'''

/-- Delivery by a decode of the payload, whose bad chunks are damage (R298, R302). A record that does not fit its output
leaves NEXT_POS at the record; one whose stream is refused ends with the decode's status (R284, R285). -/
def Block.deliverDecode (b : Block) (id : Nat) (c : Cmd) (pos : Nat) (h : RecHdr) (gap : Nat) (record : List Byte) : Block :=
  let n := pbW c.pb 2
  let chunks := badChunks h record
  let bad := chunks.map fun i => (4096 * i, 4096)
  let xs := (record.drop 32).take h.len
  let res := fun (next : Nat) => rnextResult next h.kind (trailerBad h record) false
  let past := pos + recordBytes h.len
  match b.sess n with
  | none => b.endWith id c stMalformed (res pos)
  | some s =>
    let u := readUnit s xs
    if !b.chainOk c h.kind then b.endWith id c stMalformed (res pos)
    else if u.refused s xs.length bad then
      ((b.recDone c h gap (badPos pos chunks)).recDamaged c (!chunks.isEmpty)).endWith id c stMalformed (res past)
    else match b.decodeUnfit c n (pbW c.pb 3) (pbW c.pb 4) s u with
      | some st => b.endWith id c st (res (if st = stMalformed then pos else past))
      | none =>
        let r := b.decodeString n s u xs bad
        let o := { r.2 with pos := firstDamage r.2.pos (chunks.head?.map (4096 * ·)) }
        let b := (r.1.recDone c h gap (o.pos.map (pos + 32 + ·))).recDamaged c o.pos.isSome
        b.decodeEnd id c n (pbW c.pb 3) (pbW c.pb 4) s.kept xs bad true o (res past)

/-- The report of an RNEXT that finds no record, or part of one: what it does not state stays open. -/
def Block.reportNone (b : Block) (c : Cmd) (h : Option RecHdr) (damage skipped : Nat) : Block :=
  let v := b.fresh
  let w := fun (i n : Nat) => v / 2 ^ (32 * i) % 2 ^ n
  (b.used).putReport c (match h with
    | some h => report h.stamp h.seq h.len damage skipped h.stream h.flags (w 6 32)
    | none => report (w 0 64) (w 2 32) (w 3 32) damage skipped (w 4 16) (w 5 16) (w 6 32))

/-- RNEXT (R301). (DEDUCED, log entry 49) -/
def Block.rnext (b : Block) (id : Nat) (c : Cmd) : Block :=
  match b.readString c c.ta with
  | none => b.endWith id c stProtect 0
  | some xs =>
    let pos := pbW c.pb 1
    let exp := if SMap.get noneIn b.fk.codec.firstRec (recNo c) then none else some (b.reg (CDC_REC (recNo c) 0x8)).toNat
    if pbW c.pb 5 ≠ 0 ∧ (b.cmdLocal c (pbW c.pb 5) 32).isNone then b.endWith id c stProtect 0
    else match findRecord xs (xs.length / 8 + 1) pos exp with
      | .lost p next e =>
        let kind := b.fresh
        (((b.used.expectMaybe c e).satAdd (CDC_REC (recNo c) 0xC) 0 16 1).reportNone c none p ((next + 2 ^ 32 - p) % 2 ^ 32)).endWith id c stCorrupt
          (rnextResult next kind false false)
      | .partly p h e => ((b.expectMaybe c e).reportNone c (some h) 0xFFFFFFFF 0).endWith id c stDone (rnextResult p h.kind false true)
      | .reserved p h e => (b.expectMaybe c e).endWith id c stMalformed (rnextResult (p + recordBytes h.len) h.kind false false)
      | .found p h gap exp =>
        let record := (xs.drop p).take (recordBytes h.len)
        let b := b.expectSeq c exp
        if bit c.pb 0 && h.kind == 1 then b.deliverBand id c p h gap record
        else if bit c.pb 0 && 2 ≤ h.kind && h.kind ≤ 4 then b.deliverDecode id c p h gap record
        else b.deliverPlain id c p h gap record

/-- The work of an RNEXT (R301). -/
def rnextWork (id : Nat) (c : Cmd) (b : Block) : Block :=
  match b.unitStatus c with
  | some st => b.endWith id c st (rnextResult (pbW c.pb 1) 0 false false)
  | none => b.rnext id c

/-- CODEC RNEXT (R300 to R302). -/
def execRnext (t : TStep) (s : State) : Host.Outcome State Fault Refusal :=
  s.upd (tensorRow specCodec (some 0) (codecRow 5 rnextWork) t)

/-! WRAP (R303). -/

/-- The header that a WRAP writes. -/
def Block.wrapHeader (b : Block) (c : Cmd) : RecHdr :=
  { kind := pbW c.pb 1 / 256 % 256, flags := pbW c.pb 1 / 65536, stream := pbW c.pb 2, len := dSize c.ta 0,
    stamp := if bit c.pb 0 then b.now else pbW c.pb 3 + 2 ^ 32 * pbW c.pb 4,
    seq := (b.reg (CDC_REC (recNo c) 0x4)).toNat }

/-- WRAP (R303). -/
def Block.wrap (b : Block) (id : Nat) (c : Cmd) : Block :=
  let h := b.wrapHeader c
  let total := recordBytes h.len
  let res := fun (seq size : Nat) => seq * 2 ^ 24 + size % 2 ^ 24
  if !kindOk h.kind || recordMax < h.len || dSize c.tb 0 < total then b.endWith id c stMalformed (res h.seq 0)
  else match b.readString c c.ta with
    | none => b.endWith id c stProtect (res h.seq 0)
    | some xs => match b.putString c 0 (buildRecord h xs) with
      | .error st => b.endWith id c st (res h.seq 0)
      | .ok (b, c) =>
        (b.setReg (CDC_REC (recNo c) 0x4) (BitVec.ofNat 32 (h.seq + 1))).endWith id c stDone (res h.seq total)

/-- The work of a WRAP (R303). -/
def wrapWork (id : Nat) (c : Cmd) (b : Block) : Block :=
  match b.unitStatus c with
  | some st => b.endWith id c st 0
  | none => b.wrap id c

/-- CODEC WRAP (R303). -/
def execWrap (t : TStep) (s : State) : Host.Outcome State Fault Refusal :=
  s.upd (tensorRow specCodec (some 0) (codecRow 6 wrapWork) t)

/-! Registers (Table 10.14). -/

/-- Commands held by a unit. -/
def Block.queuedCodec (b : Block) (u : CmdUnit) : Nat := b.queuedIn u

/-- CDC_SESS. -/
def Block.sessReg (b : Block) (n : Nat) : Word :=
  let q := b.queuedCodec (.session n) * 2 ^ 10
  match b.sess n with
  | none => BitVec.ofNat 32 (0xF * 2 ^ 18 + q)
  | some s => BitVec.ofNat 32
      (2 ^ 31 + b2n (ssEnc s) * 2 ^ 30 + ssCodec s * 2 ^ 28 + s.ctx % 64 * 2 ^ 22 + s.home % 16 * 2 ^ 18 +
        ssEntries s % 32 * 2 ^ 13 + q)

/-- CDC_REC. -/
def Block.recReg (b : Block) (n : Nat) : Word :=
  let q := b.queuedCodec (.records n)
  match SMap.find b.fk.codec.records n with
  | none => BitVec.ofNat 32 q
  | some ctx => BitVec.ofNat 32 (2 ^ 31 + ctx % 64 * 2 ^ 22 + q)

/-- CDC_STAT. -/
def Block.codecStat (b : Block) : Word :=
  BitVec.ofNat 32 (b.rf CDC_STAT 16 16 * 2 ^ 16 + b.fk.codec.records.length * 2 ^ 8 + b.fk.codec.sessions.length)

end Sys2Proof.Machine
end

'''

» **YOUR OBJECTIVE**:
In the listing above, the lines from the one containing "let v := b.fresh" through the one containing "let exp := if" must be set down exactly, with no other lines.

» **WRITTEN SOLUTION**:
  let v := b.fresh
  let w := fun (i n : Nat) => v / 2 ^ (32 * i) % 2 ^ n
  (b.used).putReport c (match h with
    | some h => report h.stamp h.seq h.len damage skipped h.stream h.flags (w 6 32)
    | none => report (w 0 64) (w 2 32) (w 3 32) damage skipped (w 4 16) (w 5 16) (w 6 32))

/-- RNEXT (R301). (DEDUCED, log entry 49) -/
def Block.rnext (b : Block) (id : Nat) (c : Cmd) : Block :=
  match b.readString c c.ta with
  | none => b.endWith id c stProtect 0
  | some xs =>
    let pos := pbW c.pb 1
    let exp := if SMap.get noneIn b.fk.codec.firstRec (recNo c) then none else some (b.reg (CDC_REC (recNo c) 0x8)).toNat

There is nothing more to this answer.